/-- Drawing the same sprite at the same place twice (whatever the other registers hold by then; `x` or `y` may be F, if
the coordinates are put back) restores the framebuffer; the second draw reports a collision exactly when the first one
turned some cell on. (43_display.md R193 is the spec's own inference and says "iff the
sprite has at least one 1 bit"; under R191 that holds only where a cell under the sprite was off before. Log 18.) -/
def Obligations.DrawTwiceRestores : Prop :=
  ∀ (x y : Reg) (n : Nibble) (s : State), ∃ t, exec (.drw x y n) s = .next t ∧
    ∀ v' : Vector Byte 16, State.readV { t with v := v' } x = s.readV x → State.readV { t with v := v' } y = s.readV y →
      ∃ u, exec (.drw x y n) { t with v := v' } = .next u ∧ u.fb = s.fb ∧
        (u.readV Reg.F = 1 ↔ ∃ k < 2048, lit s x y n k ∧ s.fb.getLsbD k = false)

/-! ### Keypad, timers, boundary -/

/-- SKP and SKNP (44_keypad_timers.md R200, R201): the low nibble of `V[x]` names the key. -/
def Obligations.KeySkips : Prop :=
  ∀ (x : Reg) (s : State),
    (∃ t, exec (.skp x) s = .next t ∧ SkipsIff (s.keys.getLsbD ((s.readV x).toNat % 16) = true) s t ∧ OnlyPc s t) ∧
    (∃ t, exec (.sknp x) s = .next t ∧ SkipsIff (s.keys.getLsbD ((s.readV x).toNat % 16) = false) s t ∧ OnlyPc s t)

/-- LD Vx, K (44_keypad_timers.md R202): with no key pressed nothing changes at all; otherwise the highest pressed key
goes to `V[x]` and `pc` advances. -/
def Obligations.WaitForKey : Prop :=
  ∀ (x : Reg) (s : State),
    ((∀ k < 16, s.keys.getLsbD k = false) → exec (.ldKey x) s = .next s) ∧
    (∀ k < 16, s.keys.getLsbD k = true → (∀ j < 16, k < j → s.keys.getLsbD j = false) →
      ∃ t, exec (.ldKey x) s = .next t ∧ (t.readV x).toNat = k ∧ OnlyRegs (· = x) s t ∧ PcPlus2 s t)

/-- LD Vx, DT (44_keypad_timers.md R203), LD DT, Vx (R204), LD ST, Vx (R205, which emits nothing). -/
def Obligations.TimerAccess : Prop :=
  ∀ (x : Reg) (s : State),
    (∃ t, exec (.ldFromDt x) s = .next t ∧ t.readV x = s.dt ∧ OnlyRegs (· = x) s t ∧ PcPlus2 s t) ∧
    (∃ t, exec (.ldDt x) s = .next t ∧ t.dt = s.readV x ∧ OnlyPc s { t with dt := s.dt } ∧ PcPlus2 s t) ∧
    (∃ t, exec (.ldSt x) s = .next t ∧ t.st = s.readV x ∧ OnlyPc s { t with st := s.st } ∧ PcPlus2 s t)

/-- `Tick` (60_exceptions.md R240): both timers go down by 1 and stop at 0; one `Tone` iff `ST` was exactly 1; `DT`
and `ST` are all it writes. -/
def Obligations.TickCountsDown : Prop :=
  ∀ s : State, ∃ t, transition .tick s = .next t ∧
    t.dt.toNat = s.dt.toNat - 1 ∧ t.st.toNat = s.st.toNat - 1 ∧
    t.outputs = (if s.st = 1 then .tone :: s.outputs else s.outputs) ∧
    t = { s with dt := t.dt, st := t.st, outputs := t.outputs }

/-- The tone fires once, at the tick that takes `ST` to 0, over any number of ticks and whatever the engine's
condition; writing `ST` and `Reset` emit nothing (60_exceptions.md R241). -/
def Obligations.ToneFiresOncePerCountdown : Prop :=
  (∀ (s : State) (n : Nat) (rest : List Event),
    ∃ t, Host.Core.run Sys2Proof.core n { s with events := List.replicate n .tick ++ rest } = .next t ∧
      State.st t = BitVec.ofNat 8 (s.st.toNat - n) ∧ State.events t = rest ∧
      State.outputs t = if 1 ≤ s.st.toNat ∧ s.st.toNat ≤ n then .tone :: s.outputs else s.outputs) ∧
  (∀ (x : Reg) (s : State), ∃ t, exec (.ldSt x) s = .next t ∧ t.outputs = s.outputs) ∧
  (∀ s : State, ∃ t, transition .reset s = .next t ∧ t.outputs = s.outputs)

/-- The level outputs and the acknowledge (10_state.md R47): the read port shows the cell, `RedrawAck` clears `REDRAW`
and nothing else, a coincident set wins over the clear, the fault lines show the latch. -/
def Obligations.LevelOutputsAndAcknowledge : Prop :=
  (∀ (s : State) (k : BitVec 11), s.fbRead k = s.fb.getLsbD k.toNat) ∧
  (∀ s : State, s.redrawRequested = s.redraw ∧ transition .redrawAck s = .next { s with redraw := false }) ∧
  (∀ (k : Keys) (r : Byte) (s : State), s.fault = .none →
    (decodeWord (wordAtPc s) = .instr .cls ∨ ∃ x y n, decodeWord (wordAtPc s) = .instr (.drw x y n) ∧
      ∃ row < n.toNat, ∃ c < 8, spriteBit s row c) →
    s.events = Strobes.toEvents ⟨false, none, some (k, r), false, true⟩ →
    ∃ t, Host.Core.run Sys2Proof.core 2 s = .next t ∧ State.redraw t = true ∧ State.events t = []) ∧
  (∀ s : State, (s.faultLine = true ↔ s.fault ≠ .none) ∧
    (s.fault = .none → s.faultCause = 0) ∧
    (∀ a, s.fault = .stackOverflow a → s.faultCause = 1 ∧ s.faultPc = some a) ∧
    (∀ a, s.fault = .stackUnderflow a → s.faultCause = 2 ∧ s.faultPc = some a))

/-- Coincident strobes of the clocked view: `Reset` over everything; `Step` before `Tick`, so that an `FX07` in that
clock reads `DT` before the decrement (60_exceptions.md R228, 10_state.md R43). -/
def Obligations.ClockedStrobeOrder : Prop :=
  (∀ c : Strobes, c.rst = true → c.toEvents = [.reset]) ∧
  (∀ (k : Keys) (r : Byte) (x : Reg) (s : State),
    s.fault = .none → decodeWord (wordAtPc s) = .instr (.ldFromDt x) →
    s.events = Strobes.toEvents ⟨false, none, some (k, r), true, false⟩ →
    ∃ t, Host.Core.run Sys2Proof.core 2 s = .next t ∧
      State.readV t x = s.dt ∧ (State.dt t).toNat = s.dt.toNat - 1 ∧ State.events t = [])

/-- `Load(addr, byte)`: that byte and nothing else (10_state.md R44). -/
def Obligations.LoadWritesOneByte : Prop :=
  ∀ (b : Addr) (val : Byte) (s : State), s.mem.wf = true →
    ∃ t, transition (.load b val) s = .next t ∧ t.memRead b.toNat = val ∧
      (∀ a < 4096, a ≠ b.toNat → t.memRead a = s.memRead a) ∧ t = { s with mem := t.mem }

/-! ### Whole-machine rules -/

/-- No instruction writes a general register that 10_state.md R22's table does not give it (R21, R33: in particular
`VF` is written as a flag by six instructions and no other). -/
def Obligations.RegistersWrittenAreTheTables : Prop :=
  ∀ (i : Instr) (s t : State) (r : Reg), exec i s = .next t → ¬ mayWrite i r → t.readV r = s.readV r

/-- Only CLS and DRW write the framebuffer, and no other event but `Reset` does (10_state.md R35). -/
def Obligations.FramebufferWriters : Prop :=
  (∀ (i : Instr) (s t : State), exec i s = .next t → t.fb ≠ s.fb → i = .cls ∨ ∃ x y n, i = .drw x y n) ∧
  (∀ (e : Event) (s t : State), transition e s = .next t → t.fb ≠ s.fb →
    e = .reset ∨ ∃ k r, e = .step k r ∧
      (decodeWord (wordAtPc s) = .instr .cls ∨ ∃ x y n, decodeWord (wordAtPc s) = .instr (.drw x y n)))

/-- `REDRAW` is cleared by nothing but `RedrawAck` and `Reset` (10_state.md R36). -/
def Obligations.RedrawIsClearedOnlyByAckAndReset : Prop :=
  ∀ (e : Event) (s t : State), transition e s = .next t → s.redraw = true → t.redraw = false →
    e = .redrawAck ∨ e = .reset

/-- A stack entry is written only by CALL, and the stack pointer moves only by CALL (up 1) and RET (down 1)
(10_state.md R28, R29). -/
def Obligations.StackWriters : Prop :=
  ∀ (i : Instr) (s t : State), s.sp.toNat ≤ 16 → exec i s = .next t →
    (t.stack ≠ s.stack → ∃ nnn, i = .call nnn) ∧
    (t.sp ≠ s.sp → ((∃ nnn, i = .call nnn) ∧ t.sp.toNat = s.sp.toNat + 1) ∨
      (i = .ret ∧ t.sp.toNat + 1 = s.sp.toNat))

/-- RAM is written only by BCD (three bytes), LD [I], Vx, and the events `Load` and `Reset` (20_memory.md R61, R71,
R73): for every other instruction every byte reads as before. -/
def Obligations.MemoryWriters : Prop :=
  (∀ (i : Instr) (s t : State), exec i s = .next t →
    (∃ x, i = .bcd x) ∨ (∃ x, i = .store x) ∨ SameBytes s t) ∧
  (∀ (e : Event) (s t : State), transition e s = .next t →
    e = .reset ∨ (∃ a b, e = .load a b) ∨ (∃ k r, e = .step k r) ∨ SameBytes s t)

/-- `FAULT` is latched by nothing but CALL on a full stack and RET on an empty one, and no instruction emits an output
(60_exceptions.md R221, R222, R228). -/
def Obligations.OnlyCallAndRetFault : Prop :=
  ∀ (i : Instr) (s t : State), exec i s = .next t → t.outputs = s.outputs ∧
    (t.fault ≠ s.fault →
      ((∃ nnn, i = .call nnn) ∧ s.sp.toNat = 16 ∧ t.fault = .stackOverflow s.pc) ∨
      (i = .ret ∧ s.sp.toNat = 0 ∧ t.fault = .stackUnderflow s.pc))

/-- `keys` is read only by SKP, SKNP and LD Vx, K, and `rnd` only by RND (40_flow.md R120): every other instruction
does the same whatever the inputs are. -/
def Obligations.InputsReadOnlyByTheirInstructions : Prop :=
  ∀ (i : Instr) (s t : State) (k : Keys) (r : Byte), exec i s = .next t →
    (readsKeys i = false → exec i { s with keys := k } = .next { t with keys := k }) ∧
    (readsRnd i = false → exec i { s with rnd := r } = .next { t with rnd := r })

/-- No instruction reads `ST` (10_state.md R32), and none reads `REDRAW` (R36): changing either changes nothing else
in the result. -/
def Obligations.SoundTimerAndRedrawAreNotReadable : Prop :=
  ∀ (i : Instr) (s t : State) (b : Byte) (f : Bool), exec i s = .next t →
    ∃ t', exec i { s with st := b, redraw := f } = .next t' ∧ t' = { t with st := t'.st, redraw := t'.redraw }

/-- A jump to itself is the end of a run: from then on no `Step` changes any state of the block
(70_reset_and_hazards.md R270, 40_flow.md R123). Only the model's sampled-input fields move (log 4). -/
def Obligations.SelfJumpIsAFixedPoint : Prop :=
  ∀ (s : State) (k : Keys) (r : Byte), s.ended →
    ∃ t, transition (.step k r) s = .next t ∧ t = { s with keys := k, rnd := r } ∧ t.ended
end

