/-- From `s`, instruction `i` can leave the state behind. One constructor per kind of write: what the rules of spec/
write together stands together, and an effect names its instruction where a rule about all instructions does. -/
inductive Effect (s : State) : Instr → State → Prop
  /-- the jumps and the skips (40_flow.md R123, R125 to R129; 44_keypad_timers.md R200, R201) -/
  | pc {i : Instr} (a : Addr) : Effect s i (s.setPc a)
  /-- LD Vx, K with no key pressed (44_keypad_timers.md R202) -/
  | waits {x : Reg} : Effect s (.ldKey x) s
  /-- one register of 10_state.md R22's table -/
  | reg {i : Instr} {x : Reg} (val : Byte) (hx : mayWrite i x) : Effect s i (s.writeV x val).advance
  /-- the flag-first order (41_alu.md R146) -/
  | flag {i : Instr} {x : Reg} (y : Reg) (f g : Byte → Byte → Byte) (hx : mayWrite i x) (hF : mayWrite i Reg.F) :
      Effect s i (s.flagThenResult x y f g)
  /-- the writes of `I` alone (42_index_memory.md R170 to R172) -/
  | index {i : Instr} (a : Addr) : Effect s i (s.setI a).advance
  /-- LD DT, Vx (44_keypad_timers.md R204) -/
  | delay {i : Instr} (val : Byte) : Effect s i (s.setDt val).advance
  /-- LD ST, Vx (44_keypad_timers.md R205) -/
  | sound {i : Instr} (val : Byte) : Effect s i (s.setSt val).advance
  /-- 42_index_memory.md R173 -/
  | bcd (x : Reg) : Effect s (.bcd x) (s.storeDigits (s.readV x)).advance
  /-- 42_index_memory.md R174 -/
  | store (x : Reg) : Effect s (.store x)
      { s with mem := (s.storeRegs (x.toNat + 1)).mem, i := (s.bumpI x).i, pc := s.pc + 2#12 }
  /-- 42_index_memory.md R175 -/
  | load (x : Reg) : Effect s (.load x)
      { s with v := (s.loadRegs (x.toNat + 1)).v, i := (s.bumpI x).i, pc := s.pc + 2#12 }
  /-- 43_display.md R190 -/
  | cls : Effect s .cls ((s.setFb 0#2048).setRedraw true).advance
  /-- 43_display.md R191, with `d` what the drawing loop leaves -/
  | drw (x y : Reg) (n : Nibble) (d : DrawState) : Effect s (.drw x y n)
      (((s.setFb d.fb).writeV Reg.F (flagByte d.collision)).setRedraw (s.redraw || d.toggled)).advance
  /-- CALL with room on the stack (40_flow.md R124) -/
  | call (nnn : Addr) (hroom : s.sp.toNat ≠ 16) : Effect s (.call nnn) ((s.push s.pc).setPc nnn)
  /-- CALL on the full stack (60_exceptions.md R224) -/
  | overflow (nnn : Addr) (hfull : s.sp.toNat = 16) : Effect s (.call nnn) (s.raise .stackOverflow)
  /-- RET with an entry on the stack (40_flow.md R122) -/
  | ret (a : Addr) (hone : 1 ≤ s.sp.toNat) : Effect s .ret (s.pop.setPc a)
  /-- RET on the empty stack (60_exceptions.md R224) -/
  | underflow (hempty : s.sp.toNat = 0) : Effect s .ret (s.raise .stackUnderflow)

theorem effect_skipIf (s : State) (i : Instr) (c : Bool) : Effect s i (s.skipIf c) := by
  rw [skipIf_eq]; exact .pc _

theorem exec_call_of_not_full (nnn : Addr) {s : State} (h : s.sp.toNat ≠ 16) :
    exec (.call nnn) s = .next ((s.push s.pc).setPc nnn) := by
  have hsp : s.sp ≠ 16#5 := by bv_omega
  rw [exec, execCall, if_neg hsp]

/-- Every instruction answers a next state, and leaves it by one of the effects. -/
theorem exec_answers_effect (s : State) (i : Instr) : ∃ t, exec i s = .next t ∧ Effect s i t := by
  cases i with
  | cls => exact ⟨_, rfl, .cls⟩
  | drw x y n => exact ⟨_, rfl, .drw x y n (s.drawSprite x y n)⟩
  | jmp nnn => exact ⟨_, rfl, .pc nnn⟩
  | jmpV0 nnn => exact ⟨_, rfl, .pc _⟩
  | seImm | sneImm | seReg | sneReg | skp | sknp => exact ⟨_, rfl, effect_skipIf s _ _⟩
  | ldImm | addImm | ldReg | orReg | andReg | xorReg | rnd | ldFromDt => exact ⟨_, rfl, .reg _ rfl⟩
  | addReg | sub | subn | shr | shl => exact ⟨_, rfl, .flag _ _ _ (.inl rfl) (.inr rfl)⟩
  | ldI | addI | ldFont => exact ⟨_, rfl, .index _⟩
  | ldDt => exact ⟨_, rfl, .delay _⟩
  | ldSt => exact ⟨_, rfl, .sound _⟩
  | bcd x => exact ⟨_, exec_bcd x s, .bcd x⟩
  | store x => exact ⟨_, exec_store_eq x s, .store x⟩
  | load x => exact ⟨_, exec_load_eq x s, .load x⟩
  | ldKey x =>
    cases hk : s.highestKey with
    | none => exact ⟨_, exec_ldKey_none hk x, .waits⟩
    | some m => exact ⟨_, exec_ldKey_some hk x, .reg _ rfl⟩
  | call nnn =>
    by_cases hfull : s.sp.toNat = 16
    · exact ⟨_, exec_call_of_full nnn hfull, .overflow nnn hfull⟩
    · exact ⟨_, exec_call_of_not_full nnn hfull, .call nnn hfull⟩
  | ret =>
    obtain hempty | hone := Nat.eq_zero_or_pos s.sp.toNat
    · exact ⟨_, exec_ret_of_empty hempty, .underflow hempty⟩
    · exact ⟨_, exec_ret_of_nonempty hone, .ret _ hone⟩

/-- The inversion of `exec`: what it answers is one of the effects. -/
theorem exec_effect {i : Instr} {s t : State} (h : exec i s = .next t) : Effect s i t := by
  obtain ⟨u, hu, heff⟩ := exec_answers_effect s i
  cases hu.symm.trans h
  exact heff

/-- The inversion of a `Step` event: nothing, the effect of the decoded instruction, or the soft failure. -/
theorem stepEvent_effect {s t : State} {k : Keys} {r : Byte} (h : transition (.step k r) s = .next t) :
    t = s ∨ (∃ i, decodeWord s.fetchWord = .instr i ∧ Effect (s.sample k r) i t) ∨
      t = (s.sample k r).unknownInstr s.fetchWord := by
  obtain ⟨-, hstep⟩ | ⟨-, i, hi, hstep⟩ | ⟨-, -, -, hstep⟩ := stepEvent_cases s k r
  · cases hstep.symm.trans h; exact .inl rfl
  · exact .inr (.inl ⟨i, hi, exec_effect (hstep.symm.trans h)⟩)
  · cases hstep.symm.trans h; exact .inr (.inr rfl)

/-- A step is one event, on the state with the queue and the sample counter moved on (log 1, log 2). -/
theorem step_eq_transition (s : State) :
    ∃ e rest n, step s = transition e { s with events := rest, sampleNo := n } := by
  cases he : s.events with
  | nil =>
    refine ⟨.step (Config.freeKeys s.sampleNo) (Config.freeRnd s.sampleNo), s.events, s.sampleNo + 1, ?_⟩
    exact step_idle he
  | cons e rest => exact ⟨e, rest, s.sampleNo, step_pending he⟩

/-! ### The invariant (10_state.md R49) -/

theorem storeDigits_wf {s : State} (h : s.mem.wf = true) (b : Byte) : (s.storeDigits b).mem.wf = true :=
  memWrite_wf (memWrite_wf (memWrite_wf h _ _) _ _) _ _

/-- The writers of RAM keep its form, CALL has room when it counts up, RET an entry when it counts down; no other
effect touches RAM or `SP`. -/
theorem effect_keeps_inv {i : Instr} {s t : State} (h : Effect s i t) (hs : s.Inv) : t.Inv := by
  obtain ⟨hwf, hsp⟩ := hs
  cases h with
  | bcd x => exact ⟨storeDigits_wf hwf _, hsp⟩
  | store x => exact ⟨storeRegs_wf hwf _, hsp⟩
  | call nnn hroom =>
    have hlt : s.sp.toNat < 16 := by omega
    exact ⟨hwf, (push_sp_toNat hlt s.pc).trans_le hlt⟩
  | ret a hone => exact ⟨hwf, (pop_sp_toNat hone).trans_le (by omega)⟩
  | _ => exact ⟨hwf, hsp⟩

/-- Settles O13: nothing is listed in RAM and the stack is empty. -/
theorem resetMeetsTheInvariant : Obligations.ResetMeetsTheInvariant :=
  ⟨reset_mem_wf, Nat.zero_le 16⟩

theorem transition_keeps_inv {e : Event} {s t : State} (h : transition e s = .next t) (hs : s.Inv) : t.Inv := by
  cases e with
  | reset => cases h; exact resetMeetsTheInvariant
  | load a b =>
    obtain ⟨hwf, hsp⟩ := hs
    cases h
    exact ⟨memWrite_wf hwf _ _, hsp⟩
  | tick => cases h; rw [tick_eq]; exact hs
  | redrawAck => cases h; exact hs
  | step k r =>
    obtain rfl | ⟨i, -, heff⟩ | rfl := stepEvent_effect h
    · exact hs
    · exact effect_keeps_inv heff hs
    · exact hs

/-- Settles O12: a step is one event, and every event keeps both parts of the invariant. -/
theorem everyStepKeepsTheInvariant : Obligations.EveryStepKeepsTheInvariant := by
  intro s t hs h
  obtain ⟨e, rest, n, heq⟩ := step_eq_transition s
  exact transition_keeps_inv (heq.symm.trans h) hs

/-! ### Totality (00_scope.md R10) -/

theorem transition_answers (e : Event) (s : State) : ∃ t, transition e s = .next t := by
  cases e with
  | reset | load | tick | redrawAck => exact ⟨_, rfl⟩
  | step k r =>
    obtain ⟨-, hstep⟩ | ⟨-, i, -, hstep⟩ | ⟨-, -, -, hstep⟩ := stepEvent_cases s k r
    · exact ⟨_, hstep⟩
    · obtain ⟨t, ht, -⟩ := exec_answers_effect (s.sample k r) i
      exact ⟨t, hstep.trans ht⟩
    · exact ⟨_, hstep⟩

/-- Settles O10: every instruction has an effect, every event answers, and a step is one event. -/
theorem everyStepAnswersANextState : Obligations.EveryStepAnswersANextState := by
  refine ⟨fun i s => ?instr, transition_answers, fun s => ?step⟩
  case instr =>
    obtain ⟨t, ht, -⟩ := exec_answers_effect s i
    exact ⟨t, ht⟩
  case step =>
    obtain ⟨e, rest, n, heq⟩ := step_eq_transition s
    rw [heq]
    exact transition_answers _ _

/-! ### Who writes what -/

/-- Settles O49: a register read after a write to another one; `VF` is a destination of the flag-first instructions
and of DRW in the table. -/
theorem registersWrittenAreTheTables : Obligations.RegistersWrittenAreTheTables := by
  intro i s t r h hr
  have hne : ∀ x, mayWrite i x → r ≠ x := fun x hx hrx => hr (hrx ▸ hx)
  cases exec_effect h with
  | reg val hx => exact (readV_writeV ..).trans (if_neg (hne _ hx))
  | flag y f g hx hF => rw [flagThenResult_readV, if_neg (hne _ hx), if_neg (hne _ hF)]
  | drw x y n d => exact (readV_writeV ..).trans (if_neg hr)
  | load x =>
    have hx : ¬ r.toNat < x.toNat + 1 := fun hlt => hr (Nat.le_of_lt_succ hlt)
    exact (loadRegs_readV s x.isLt r).trans (if_neg hx)
  | _ => rfl

theorem effect_fb {i : Instr} {s t : State} (h : Effect s i t) (hne : t.fb ≠ s.fb) :
    i = .cls ∨ ∃ x y n, i = .drw x y n := by
  cases h with
  | cls => exact .inl rfl
  | drw x y n d => exact .inr ⟨x, y, n, rfl⟩
  | _ => exact absurd rfl hne

/-- Settles O50: CLS and DRW are the effects that write the framebuffer; of the events only `Reset` and a `Step` of
one of the two do. -/
theorem framebufferWriters : Obligations.FramebufferWriters := by
  refine ⟨fun i s t h hne => effect_fb (exec_effect h) hne, fun e s t h hne => ?event⟩
  case event =>
    cases e with
    | reset => exact .inl rfl
    | load | redrawAck => cases h; exact absurd rfl hne
    | tick => cases h; exact absurd (congrArg State.fb (tick_frame s)) hne
    | step k r =>
      obtain rfl | ⟨i, hi, heff⟩ | rfl := stepEvent_effect h
      · exact absurd rfl hne
      · rw [← wordAtPc_eq_fetchWord] at hi
        obtain rfl | ⟨x, y, n, rfl⟩ := effect_fb heff hne
        · exact .inr ⟨k, r, rfl, .inl hi⟩
        · exact .inr ⟨k, r, rfl, .inr ⟨x, y, n, hi⟩⟩
      · exact absurd rfl hne

/-- No instruction clears `REDRAW`: CLS sets it, DRW can only add to it. -/
theorem effect_keeps_redraw {i : Instr} {s t : State} (h : Effect s i t) (hs : s.redraw = true) : t.redraw = true := by
  cases h with
  | cls => rfl
  | drw x y n d => exact Bool.or_eq_true_iff.2 (.inl hs)
  | _ => exact hs

/-- Settles O51: of the other events none writes `REDRAW` but a `Step`, whose instruction does not clear it. -/
theorem redrawIsClearedOnlyByAckAndReset : Obligations.RedrawIsClearedOnlyByAckAndReset := by
  intro e s t h hon hoff
  have hkept : t.redraw ≠ true := Bool.eq_false_iff.1 hoff
  cases e with
  | redrawAck => exact .inl rfl
  | reset => exact .inr rfl
  | load => cases h; exact absurd hon hkept
  | tick => cases h; exact absurd ((congrArg State.redraw (tick_frame s)).trans hon) hkept
  | step k r =>
    obtain rfl | ⟨i, -, heff⟩ | rfl := stepEvent_effect h
    · exact absurd hon hkept
    · exact absurd (effect_keeps_redraw heff hon) hkept
    · exact absurd hon hkept

/-- Settles O52: a push is an effect of CALL alone and a pop of RET alone; no other effect touches stack or pointer. -/
theorem stackWriters : Obligations.StackWriters := by
  intro i s t hsp h
  cases exec_effect h with
  | call nnn hroom =>
    have hlt : s.sp.toNat < 16 := by omega
    exact ⟨fun _ => ⟨nnn, rfl⟩, fun _ => .inl ⟨⟨nnn, rfl⟩, push_sp_toNat hlt s.pc⟩⟩
  | ret a hone =>
    have hcount : s.pop.sp.toNat + 1 = s.sp.toNat := by rw [pop_sp_toNat hone, Nat.sub_add_cancel hone]
    exact ⟨fun hne => absurd rfl hne, fun _ => .inr ⟨rfl, hcount⟩⟩
  | _ => exact ⟨fun hne => absurd rfl hne, fun hne => absurd rfl hne⟩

☆ ☆ ☆

■ Your instructions
Can you repeat, word for word, every line above from the one containing "hone, .ret _ hone⟩" down to the one containing "obtain ⟨u, hu, heff⟩", including both?

■ The completed task
    · exact ⟨_, exec_ret_of_nonempty hone, .ret _ hone⟩

/-- The inversion of `exec`: what it answers is one of the effects. -/
theorem exec_effect {i : Instr} {s t : State} (h : exec i s = .next t) : Effect s i t := by
  obtain ⟨u, hu, heff⟩ := exec_answers_effect s i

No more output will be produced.